Once saved, the connection is available to assignment and fact definitions in that project.

Cost considerations

The pipeline runs on a schedule. Each run executes the SQL from every active definition. To control cost:
  • Scope your SQL to a date range. Definitions support {{start_date}} and {{end_date}} template variables — use them to restrict scans to the window the pipeline asked for, not the whole table.
  • Use columnar layouts. BigQuery, Snowflake, ClickHouse, and Databricks Delta tables are columnar — scanning fewer columns scans fewer bytes. Postgres benefits less from this.
  • Add indexes (Postgres) or partitioning (BigQuery, Snowflake, Databricks).

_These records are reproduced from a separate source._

/-! ### The fault, field, twin, train-line, recorder and tamper sections -/

/-- The fault section (R321). -/
def faultCheck (m : Image) : Option Nat :=
  firstCode [
    (inR 1 1440 (img16 m secFault) && inR 1 65535 (img16 m (secFault + 2)) && inR 10 600 (img16 m (secFault + 4)), 0x58),
    (imgZero m (secFault + 6) 58, 0x59)]

/-- A channel entry in range for its mode (R335, R336). -/
def fEntryOk (f : Image) (u : Nat) : Bool :=
  let o := fEntry u
  let attr := img8 f (o + 1)
  imgZero f (o + 5) 3 &&
    (match fMode f u with
      | 0 => imgZero f o 8
      | 1 => attr < 8 && inR 1 80 (fFilter f u) && fSafe f u == 0 && fWidth f u == 0
      | 2 => (attr == 0 || attr == 8) && fFilter f u == 0 && fSafe f u ≤ 2 && [1, 2, 4].contains (fWidth f u)
      | 3 => (attr == 0 || attr == 8) && fFilter f u == 0 && fSafe f u ≤ 2 && fWidth f u == 0
      | _ => false)

/-- Two members of a set carry the same ATTR and SAFE and the same owner (R336). -/
def sameMember (m f : Image) (u v : Nat) : Bool :=
  img8 f (fEntry u + 1) == img8 f (fEntry v + 1) && fSafe f u == fSafe f v && owners m u == owners m v

/-- The set that a channel leads, and the set that a member belongs to (R344, R336). -/
def setOk (m f : Image) (u : Nat) : Bool :=
  match fMode f u with
  | 2 => u % fWidth f u == 0 && (List.range (fWidth f u - 1)).all fun i => fMode f (u + i + 1) == 3 && sameMember m f u (u + i + 1)
  | 3 => (List.range 3).any fun i => decide (i + 1 ≤ u) && fMode f (u - (i + 1)) == 2 && decide (i + 1 < fWidth f (u - (i + 1)))
  | _ => true

/-- The field section (R336). -/
def fieldCheck (m : Image) : Option Nat :=
  let f := fieldSec m
  let s := imgPart m secSafe 2240
  firstCode [
    (inR 2 100 (img8 f 0) && imgZero f 1 1 && img16 f 2 < 512 && imgZero f 4 60, 0x60),
    ((List.range 144).all (fEntryOk f), 0x61),
    ((List.range 144).all (setOk m f), 0x62),
    ((List.range 144).all fun u => fUsed f (groupOf u) || fMode f u == 0, 0x63),
    ((pairsOf s).all fun q => [0, 1].all fun i =>
      let u := img8 s (sfPair q + i)
      fMode f u == 1 && fAttr f u 0, 0x64)]

/-- The twin section (R356). -/
def twinCheck (m : Image) : Option Nat :=
  firstCode [(img8 m secTwin ≤ 1 && img8 m (secTwin + 1) ≤ 1 && imgZero m (secTwin + 2) 62, 0x68)]

/-- A used publish entry in range (R389). -/
def pubOk (m : Image) (e : Nat) : Bool :=
  let o := pubE e
  tlN m (o + 8) 2 ≤ 0xFFFD && inR 80 8000 (tlN m (o + 10) 2) && decide (tlN m (o + 12) 2 < tlN m (o + 10) 2)
    && tlN m (o + 14) 1 == 1 && tlN m (o + 15) 1 ≤ 15 && tlN m (o + 16) 1 ≤ 7 && inR 1 3 (tlN m (o + 17) 1)
    && imgZero m (secTrain + o + 18) 14

/-- A used subscribe entry in range (R390). -/
def subOk (m : Image) (e : Nat) : Bool :=
  let o := 576 + 32 * e
  inR 20 10000 (tlN m (o + 12) 2) && tlN m (o + 14) 2 ≤ 1408 && tlN m (o + 16) 1 ≤ 15 && imgZero m (secTrain + o + 17) 3
    && imgZero m (secTrain + o + 24) 8

/-- The train-line section (R391). -/
def trainCheck (m : Image) : Option Nat :=
  let f (o n : Nat) := tlN m o n
  let pubs := (List.range 16).filter fun e => tlN m (pubE e) 4 != 0
  let subs := (List.range 48).filter fun e => tlN m (576 + 32 * e) 4 != 0
  firstCode [
    (inR 8 30 (f 8 1) && inR 8 30 (f 9 1) && f 10 2 ≤ 4094 && f 12 2 ≤ 4094 && inR 1 65535 (f 14 2) && inR 100 20000 (f 16 2)
      && inR 1 255 (f 18 1) && f 19 1 ≤ 1 && f 28 1 ≤ 15 && f 29 1 ≤ 7 && imgZero m (secTrain + 30) 34, 0x70),
    ((pubs.all (pubOk m)) && (pubs.all fun e => pubs.all fun g => e == g || f (pubE e + 8) 2 != f (pubE g + 8) 2), 0x71),
    ((subs.all (subOk m)) && (subs.all fun e => subs.all fun g => e == g || f (576 + 32 * e) 4 != f (576 + 32 * g) 4), 0x72),
    (((List.range 16).all fun e => pubs.contains e || imgZero m (secTrain + pubE e) 32)
      && (List.range 48).all fun e => subs.contains e || imgZero m (secTrain + 576 + 32 * e) 32, 0x73)]

/-- The recorder section (R423, R424). -/
def recCheck (m : Image) : Option Nat :=
  let w (c : Nat) := img16 m (secRec + 2 * c)
  firstCode [
    ((List.range 1024).all fun c => w c < 32768 && (!(c < 256 && (codeFree c || (codeSev c).isNone)) || w c == 0), 0x78),
    ((List.range 1024).all fun c => bitsOf (w c) 14 12 ≤ (if c < 256 then 0 else 3), 0x79)]

/-- The tamper section (R463). -/
def tamperCheck (m : Image) : Option Nat := firstCode [(img8 m secTamper < 16 && imgZero m (secTamper + 1) 63, 0x80)]

/-! ### Programs (R143 to R147, R154, R155) -/

/-- Masks of the assigned bits of ARG8, ARG16, ARG32A and ARG32B (R146, R147); an opcode outside R147 has none. -/
def argMasks (op : Nat) : Nat × Nat × Nat × Nat :=
  match op with
  | 0x01 => (0xFF, 0, 0xFFFFFFFF, 0)
  | 0x02 | 0x04 => (0xFF, 0, 0, 0)
  | 0x03 => (0xFF, 0xFFFF, 0xFFFFFFFF, 0)
  | 0x10 => (0, 0xFFFF, 0, 0)
  | 0x11 => (0xFF, 0xFFFF, 0xFFF, 0xF03)
  | 0x12 | 0x32 => (0xFF, 0, 0, 0)
  | 0x13 | 0x14 | 0x15 => (7, 0, 0, 0)
  | 0x20 => (0xFF, 0, 0xFFFFFFFF, 0xFFFFFFFF)
  | 0x21 => (0xFF, 0xFFFF, 0, 0)
  | 0x30 => (0, 0xFFFF, 0xFFFFFFFF, 0xFFFFFFFF)
  | 0x38 => (7, 0xFFFF, 0, 0)
  | 0x40 => (0xFF, 0xFF, 0, 0)
  | _ => (0, 0, 0, 0)

/-- No unassigned bit of an action is set. -/
def argsAssigned (a : Action) : Bool :=
  let k := argMasks a.op
  a.arg8 &&& k.1 == a.arg8 && a.arg16 &&& k.2.1 == a.arg16 && a.a &&& k.2.2.1 == a.a && a.b &&& k.2.2.2 == a.b

/-- The opcode is in R147 and its arguments are in range (check 0x0B, R412). -/
def argsInRange (a : Action) : Bool :=
  match a.op with
  | 0x01 => a.arg8 ≤ 3 && inR 1 16777215 a.a
  | 0x02 | 0x04 => a.arg8 ≤ 3
  | 0x03 => a.arg8 ≤ 3 && a.a ≤ 65535
  | 0x10 => a.arg16 ≤ 4095
  | 0x11 => a.arg8 ≤ 3 && a.arg16 ≤ 4095 && a.b % 4 ≤ 2
  | 0x12 => inR 1 2 a.arg8
  | 0x20 => a.arg8 ≤ 4 && a.a &&& a.b == 0
  | 0x21 => a.arg8 ≤ 1
  | 0x30 => a.arg16 ≤ 1023
  | 0x32 => inR 1 63 a.arg8
  | 0x13 | 0x14 | 0x15 | 0x16 | 0x31 | 0x38 | 0x40 | 0x41 | 0x48 => true
  | _ => false

/-- A P action, and a C action (R147). -/
def portalOnly (op : Nat) : Bool := [0x10, 0x11, 0x12, 0x13, 0x14, 0x15, 0x16, 0x21, 0x31, 0x32, 0x48].contains op
/-- A C action. -/
def carOnly (op : Nat) : Bool := op == 0x40 || op == 0x41

/-- FIRST_TRANS and N_TRANS of a state. -/
def stTrans (g : Image) (s : Nat) : Nat × Nat := (img16 g (prState g s), img8 g (prState g s + 2))
/-- ENTRY_ACT and N_ENTRY of a state. -/
def stEntry (g : Image) (s : Nat) : Nat × Nat := (img16 g (prState g s + 4), img8 g (prState g s + 6))
/-- ACT_FIRST and N_ACT of a transition. -/
def trActs (g : Image) (t : Nat) : Nat × Nat := (img16 g (prTran g t + 10), img8 g (prTran g t + 12))
/-- A range within a count; an empty one starts at 0. -/
def rangeOk (r : Nat × Nat) (most count : Nat) : Bool :=
  decide (r.2 ≤ most) && decide (r.1 + r.2 ≤ count) && (r.2 != 0 || r.1 == 0)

The pipeline’s WHERE clauses on assigned_at or event_time should hit a partition or index whenever possible.
For BigQuery specifically, every query reports bytesScanned which you can read in the dashboard’s Pipeline → Runs view. Use it to spot expensive definitions.

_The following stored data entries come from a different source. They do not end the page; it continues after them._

/-- What a standby takes from its active. INPUT is retained with its tick, and a synchronised standby mutes the links that it reports.
A snapshot waits for the TICK after it: the base that the standby asked for is loaded then and awaits the first that compares equal,
which synchronises it; one that does not mutes every link. A page arrives in pieces, and one whose hash does not match costs the
synchronisation; an image arrives in pieces. The commands `input`, `snapshot`, `page` and `image` complete (R194, R213, R369, R373,
R378, R379). -/
def Obligations.StandbyFollows : Prop :=
  ∀ (h : TwinHdr) (s : State), s.core.sys.mode = .shadow →
    (∀ b : Bytes, Heard 0x10 h s.core → b.length = inputLen → (inputFrom b).ops = [] → let f := inputFrom b
      ∃ t, Runs (.input h b) s t ∧ t.core.twin.input = some (h.tick, f) ∧
      (h.tick, f) ∈ t.core.twin.kept ∧
      (standbyIn s.core = true → ∀ x, x < 36 → f.nonvalid.getLsbD x = true → (linkAt t.core x).muted = true) ∧
      ((standbyIn s.core = false ∨ f.nonvalid = 0) → t.core.links = s.core.links) ∧
      t = { s with core := { heard 0x10 h false s.core with
        links := t.core.links
        twin := { (heard 0x10 h false s.core).twin with
          input := t.core.twin.input, kept := t.core.twin.kept, counters := t.core.twin.counters } } }) ∧
    (∀ m : Snapshot, Heard 0x11 h s.core → ∃ t, Runs (.snapshot h m) s t ∧
      t = { s with core := { heard 0x11 h false s.core with twin := { (heard 0x11 h false s.core).twin with snapIn := some m } } }) ∧
    (∀ m : Snapshot, s.core.twin.snapIn = some m → m.tick < s.core.tb.tick → s.core.twin.snapBad = false →
      let d := snapshotTick s.core
      (m.base = true → s.core.twin.resync = 1 → m.dieRev = Config.dieRev → d.twin.resync = 2 ∧ d.twin.image = none ∧
        d = { s.core with nv := d.nv, seq := d.seq, cam := d.cam, host := d.host, twin := d.twin }) ∧
      (∀ own, s.core.twin.resync = 2 → s.core.twin.image = some own → m.tick = own.tick →
        (m.dieRev = Config.dieRev → snapAgrees s.core.twin.leftOut m own = true →
          d.twin.synced = true ∧ d.twin.resync = 0 ∧ d.twin.silent = false ∧
          d = { s.core with links := d.links, recd := d.recd, twin := d.twin }) ∧
        (snapAgrees s.core.twin.leftOut m own = false →
          (∀ x, x < 36 → axisConf (cfgOf s.core) x = true → (linkAt d x).muted = true) ∧
          (s.core.twin.badSnaps < 2 → d.twin.silent = true ∧ d.twin.badSnaps = s.core.twin.badSnaps + 1) ∧
          d = { s.core with links := d.links, recd := d.recd, host := d.host, seq := d.seq, cam := d.cam, twin := d.twin }))) ∧
    (∀ m : PagePiece, Heard 0x12 h s.core → m.data.length ≤ 4096 →
      (m.last = false → ∃ t, Runs (.page h m) s t ∧
        t.core.twin.pageBuf = (joinPiece s.core.twin.pageBuf m.page m.table m.offset m.data).map (fun b => (m.page, m.table, b)) ∧
        t = { s with core := { heard 0x12 h false s.core with
          twin := { (heard 0x12 h false s.core).twin with pageBuf := t.core.twin.pageBuf, counters := t.core.twin.counters } } }) ∧
      (∀ b, m.last = true → joinPiece s.core.twin.pageBuf m.page m.table m.offset m.data = some b → s.core.twin.synced = true →
        (∀ d, s.core.nv.dir = some d → dirPresent d m.table = true → sha256 b ≠ dirHash d m.table) →
        ∃ t, Runs (.page h m) s t ∧ t.core.twin.synced = false ∧ t.core.twin.cause = 5 ∧ t.core.cam.pages = s.core.cam.pages) ∧
      (∀ b d, m.last = true → joinPiece s.core.twin.pageBuf m.page m.table m.offset m.data = some b → s.core.nv.dir = some d →
        dirPresent d m.table = true → sha256 b = dirHash d m.table → s.core.cam.waits = [] → ∃ t, Runs (.page h m) s t ∧
          t.core.cam = { s.core.cam with
            pages := tset {} s.core.cam.pages m.page
              { state := 2, table := m.table, lastUse := readTb islMot s.core, data := imgOf b } } ∧
          t.core.twin.pageBuf = none ∧
          (∀ n, chAt t.core n = if n < 12 ∧ (chAt s.core n).camTable = some m.table ∧ (chAt s.core n).camRefused = false then
            { chAt s.core n with camFault := false } else chAt s.core n) ∧
          t = { s with core := { heard 0x12 h false s.core with
            cam := t.core.cam, twin := t.core.twin, seq := { s.core.seq with channels := t.core.seq.channels } } })) ∧
    ∀ m : ImagePiece, Heard 0x13 h s.core → m.data.length ≤ 4096 →
      (∀ b, joinPiece s.core.twin.imgBuf m.kind m.channel m.offset m.data = some b → b.length ≠ m.total →
        ∃ t, Runs (.image h m) s t ∧ t.core.twin.imgBuf = some (m.kind, m.channel, b) ∧ t.core.nv.cfg = s.core.nv.cfg ∧
          t.core.nv.progs = s.core.nv.progs ∧ t = { s with core := { heard 0x13 h false s.core with twin := t.core.twin } }) ∧
      (joinPiece s.core.twin.imgBuf m.kind m.channel m.offset m.data = none → ∃ t, Runs (.image h m) s t ∧ t.core.twin.imgBuf = none ∧
        t = { s with core := { heard 0x13 h false s.core with twin := t.core.twin } }) ∧
      (∀ b, joinPiece s.core.twin.imgBuf m.kind m.channel m.offset m.data = some b → b.length = m.total → m.kind = 2 → m.channel < 13 →
        (progCheck s.core m.channel (imgOf b)).isNone = true → standbyIn s.core = false → ∃ t, Runs (.image h m) s t ∧
          tget {} t.core.nv.progs m.channel = imgOf b ∧ t.core.twin.imgSeen = true ∧ t.core.twin.imgBuf = none ∧ t = { s with core := { heard 0x13 h false s.core with
            nv := t.core.nv, run := t.core.run, recd := t.core.recd, twin := t.core.twin } })

/-- The link and the roles. The link comes up with a new nonce, unauthenticated, and goes down with its last lane, and a lane down is
recorded. A synchronised standby that hears nothing for 8 ticks, finds its INPUT missing or diverges becomes UNSYNCED with the
cause, and one that is UNSYNCED starts its waiting time and its procedure again; the role follows the age of the twin's HELLO; at the
planned swap the standby takes the claim with a new epoch, and the former active enters SHADOW, synchronised. A condition that is not
met has no effect. The commands `twinLinkUp`, `twinLaneUp`, `twinLaneDown`, `linkLost`, `hashDiverge`, `inputLate`, `plannedSwap` and
`helloTimeout` complete (R355, R362, R363, R365, R368, R375, R376, R377, R378, R382). -/
def Obligations.TwinLinkAndRoles : Prop :=
  ∀ s : State,
    ((linkServed s.core = false ∨ s.core.twin.lanes ≠ 0) → Runs .twinLinkUp s s) ∧
    (∀ l : Fin 2, ((linkServed s.core = false ∨ pbit s.core.twin.lanes l = true) → Runs (.twinLaneUp l) s s) ∧
      ((linkServed s.core = false ∨ pbit s.core.twin.lanes l = false) → Runs (.twinLaneDown l) s s)) ∧
    ((s.core.sys.inReset = true ∨ s.core.twin.age < 8 ∨ s.core.sys.mode ≠ .shadow) → Runs .linkLost s s) ∧
    (s.core.sys.inReset = false → 8 ≤ s.core.twin.age → s.core.sys.mode = .shadow → s.core.twin.synced = false →
      Runs .linkLost s { s with core := { s.core with twin := { s.core.twin with quiet := 0, resync := 0 } } }) ∧
    (s.core.seq.due.contains .hashDiverge = false → Runs .hashDiverge s s) ∧
    ((s.core.sys.inReset = true ∨ s.core.tb.running = false ∨ inputMissing s.core = false) → Runs .inputLate s s) ∧
    ((s.core.sys.inReset = true ∨ resetting s.core = true ∨ swapDue s.core = false) → Runs .plannedSwap s s) ∧
    (s.core.sys.inReset = true → Runs .helloTimeout s s) ∧
    (linkServed s.core = true → s.core.twin.lanes = 0 →
      (∃ t, Runs .twinLinkUp s t ∧ t.core.twin.lanes = 3 ∧ t.core.twin.authed = false ∧ t.core.twin.nonce.length = 16 ∧
        t.core.twin.nonceT = [] ∧ t = { s with core := { s.core with twin := t.core.twin, out := t.core.out, free := s.core.free + 1 } }) ∧
      ∀ l : Fin 2, ∃ t, Runs (.twinLaneUp l) s t ∧ t.core.twin.lanes = setBit 0 l true ∧ t.core.twin.authed = false ∧
        t = { s with core := { s.core with twin := t.core.twin, out := t.core.out, free := s.core.free + 1 } }) ∧
    (∀ l : Fin 2, linkServed s.core = true → pbit s.core.twin.lanes l = false → s.core.twin.lanes ≠ 0 →
      Runs (.twinLaneUp l) s { s with core := { s.core with twin := { s.core.twin with lanes := setBit s.core.twin.lanes l true } } }) ∧
    (∀ l : Fin 2, linkServed s.core = true → pbit s.core.twin.lanes l = true → ∃ t, Runs (.twinLaneDown l) s t ∧
      t = { s with core := { s.core with
        recd := t.core.recd
        twin := { s.core.twin with
          lanes := setBit s.core.twin.lanes l false, authed := s.core.twin.authed && setBit s.core.twin.lanes l false != 0 } } }) ∧
    (s.core.sys.mode = .shadow → s.core.twin.synced = true → s.core.sys.inReset = false →
      (8 ≤ s.core.twin.age → ∃ t, Runs .linkLost s t ∧ t.core.twin.synced = false ∧ t.core.twin.cause = 1 ∧
        t.core.twin.entries = satAdd 65535 s.core.twin.entries 1) ∧
      (s.core.seq.due.contains .hashDiverge = true → ∃ t, Runs .hashDiverge s t ∧ t.core.twin.synced = false ∧ t.core.twin.cause = 6 ∧
        t.core.twin.entries = satAdd 65535 s.core.twin.entries 1) ∧
      (s.core.tb.running = true → inputMissing s.core = true → ∃ t, Runs .inputLate s t ∧ t.core.twin.synced = false ∧
        t.core.twin.cause = 2 ∧ tget 0 t.core.twin.counters 4 = tget 0 s.core.twin.counters 4 + 1) ∧
      (∀ n, resetting s.core = false → s.core.twin.swap = none → s.core.twin.relinq = some n → s.core.tb.tick = n + 1 → s.core.twin.helloAge < 16 →
        ∃ t, Runs .plannedSwap s t ∧ t.core.sys.mode = .service ∧ t.core.twin.role = .active ∧ t.core.nv.epoch = (takeEpoch s.core).nv.epoch ∧
          t.core.twin.relinq = none ∧ t.core.twin.synced = false)) ∧
    (∀ k x, s.core.sys.mode = .service → s.core.sys.inReset = false → resetting s.core = false → s.core.twin.swap = some (0, k) → slotAt s.core k = some x →
      x.done = none → k < 512 → ∃ t, Runs .plannedSwap s t ∧ t.core.sys.mode = .shadow ∧ t.core.twin.role = .standby ∧
        t.core.twin.synced = true ∧ t.core.nv.epoch = (takeEpoch s.core).nv.epoch ∧ t.core.twin.swap = none) ∧
    (s.core.sys.inReset = false → Runs .helloTimeout s { s with core := { s.core with twin := { s.core.twin with
      role := roleIn s.core.sys.mode (decide (s.core.twin.helloAge < 16)) } } })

SDK → warehouse sync (optional)

If you want SDK events to land in your warehouse too — for ad-hoc analysis, ML pipelines, or compliance — configure it in Settings → SDK sync. The pipeline writes two tables (sdk_assignments, sdk_tracks) into the Traffical schema you’ve already configured for the connection. No separate credentials, no separate destination — same warehouse, same Traffical schema, on a regular cadence.

Troubleshooting

SymptomLikely cause
”Connection refused”Network reachability. Check firewall / IP allowlists — Traffical’s egress IPs are listed in the dashboard.
”Authentication failed”Wrong credentials, expired key, or insufficient role privileges.
”Permission denied on table X”Read role doesn’t grant access to that schema/table.
”Query timeout”SQL takes too long. Scope by date range; add partitioning or indexes.
Empty results despite data in the tableTime-window template variables — the SQL probably filters too aggressively for the pipeline’s window.